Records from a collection
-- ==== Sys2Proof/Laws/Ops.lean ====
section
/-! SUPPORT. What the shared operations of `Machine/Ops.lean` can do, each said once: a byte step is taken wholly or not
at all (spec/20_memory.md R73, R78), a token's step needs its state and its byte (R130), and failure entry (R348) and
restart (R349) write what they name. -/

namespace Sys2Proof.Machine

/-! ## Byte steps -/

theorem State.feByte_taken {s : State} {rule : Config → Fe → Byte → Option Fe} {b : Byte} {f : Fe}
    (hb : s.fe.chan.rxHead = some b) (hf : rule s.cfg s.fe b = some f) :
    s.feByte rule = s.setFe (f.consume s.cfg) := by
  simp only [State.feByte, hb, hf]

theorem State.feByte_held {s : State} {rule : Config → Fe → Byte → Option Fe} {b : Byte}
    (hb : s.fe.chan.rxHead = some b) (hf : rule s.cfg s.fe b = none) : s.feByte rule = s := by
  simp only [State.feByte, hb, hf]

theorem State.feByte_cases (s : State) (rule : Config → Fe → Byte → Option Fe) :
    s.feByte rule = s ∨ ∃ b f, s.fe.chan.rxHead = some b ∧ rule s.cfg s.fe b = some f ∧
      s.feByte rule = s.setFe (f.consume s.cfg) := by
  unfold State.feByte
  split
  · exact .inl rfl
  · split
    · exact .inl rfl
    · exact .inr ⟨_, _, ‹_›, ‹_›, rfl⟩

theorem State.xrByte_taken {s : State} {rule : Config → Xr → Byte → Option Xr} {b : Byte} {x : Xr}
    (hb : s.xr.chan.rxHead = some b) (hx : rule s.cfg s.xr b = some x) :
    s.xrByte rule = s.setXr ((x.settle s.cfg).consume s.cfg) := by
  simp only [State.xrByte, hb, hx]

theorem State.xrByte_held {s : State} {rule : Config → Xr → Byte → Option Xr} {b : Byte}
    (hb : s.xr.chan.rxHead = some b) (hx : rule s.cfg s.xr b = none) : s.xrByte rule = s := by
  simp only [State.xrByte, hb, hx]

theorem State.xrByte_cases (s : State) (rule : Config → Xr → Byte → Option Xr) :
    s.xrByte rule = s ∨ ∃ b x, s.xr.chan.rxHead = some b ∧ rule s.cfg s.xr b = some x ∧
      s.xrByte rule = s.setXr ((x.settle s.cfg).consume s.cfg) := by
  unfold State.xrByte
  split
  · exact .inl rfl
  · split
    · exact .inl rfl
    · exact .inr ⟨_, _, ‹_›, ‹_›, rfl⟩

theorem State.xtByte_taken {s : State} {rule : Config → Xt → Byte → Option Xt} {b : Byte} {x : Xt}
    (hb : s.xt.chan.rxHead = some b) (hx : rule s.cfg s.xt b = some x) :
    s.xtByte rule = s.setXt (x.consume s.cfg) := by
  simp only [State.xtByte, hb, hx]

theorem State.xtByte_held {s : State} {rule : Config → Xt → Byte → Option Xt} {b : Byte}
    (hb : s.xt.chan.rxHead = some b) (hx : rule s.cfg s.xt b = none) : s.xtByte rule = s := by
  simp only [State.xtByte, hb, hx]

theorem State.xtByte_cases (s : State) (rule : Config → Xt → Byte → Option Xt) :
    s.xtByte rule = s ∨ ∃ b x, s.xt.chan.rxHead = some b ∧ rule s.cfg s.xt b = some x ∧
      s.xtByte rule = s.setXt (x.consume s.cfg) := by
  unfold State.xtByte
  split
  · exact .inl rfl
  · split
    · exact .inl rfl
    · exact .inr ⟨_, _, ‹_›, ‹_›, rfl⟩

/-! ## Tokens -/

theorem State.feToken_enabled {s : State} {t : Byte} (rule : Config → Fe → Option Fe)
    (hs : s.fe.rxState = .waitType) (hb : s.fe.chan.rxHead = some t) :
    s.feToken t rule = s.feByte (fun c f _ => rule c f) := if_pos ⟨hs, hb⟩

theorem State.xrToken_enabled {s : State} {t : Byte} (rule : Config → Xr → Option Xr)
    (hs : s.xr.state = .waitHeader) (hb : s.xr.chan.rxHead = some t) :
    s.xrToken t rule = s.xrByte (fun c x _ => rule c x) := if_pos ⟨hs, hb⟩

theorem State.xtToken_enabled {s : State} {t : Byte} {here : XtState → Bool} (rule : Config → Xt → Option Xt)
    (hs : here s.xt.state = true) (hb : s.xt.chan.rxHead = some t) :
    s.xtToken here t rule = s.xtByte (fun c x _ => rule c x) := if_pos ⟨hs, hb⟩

**Work to complete:** Copy exactly the lines that begin with the one containing "s.xrToken t rule" and continue to the end of the records, both included, and nothing more.

**Task answer:**
    s.xrToken t rule = s.xrByte (fun c x _ => rule c x) := if_pos ⟨hs, hb⟩

theorem State.xtToken_enabled {s : State} {t : Byte} {here : XtState → Bool} (rule : Config → Xt → Option Xt)
    (hs : here s.xt.state = true) (hb : s.xt.chan.rxHead = some t) :
    s.xtToken here t rule = s.xtByte (fun c x _ => rule c x) := if_pos ⟨hs, hb⟩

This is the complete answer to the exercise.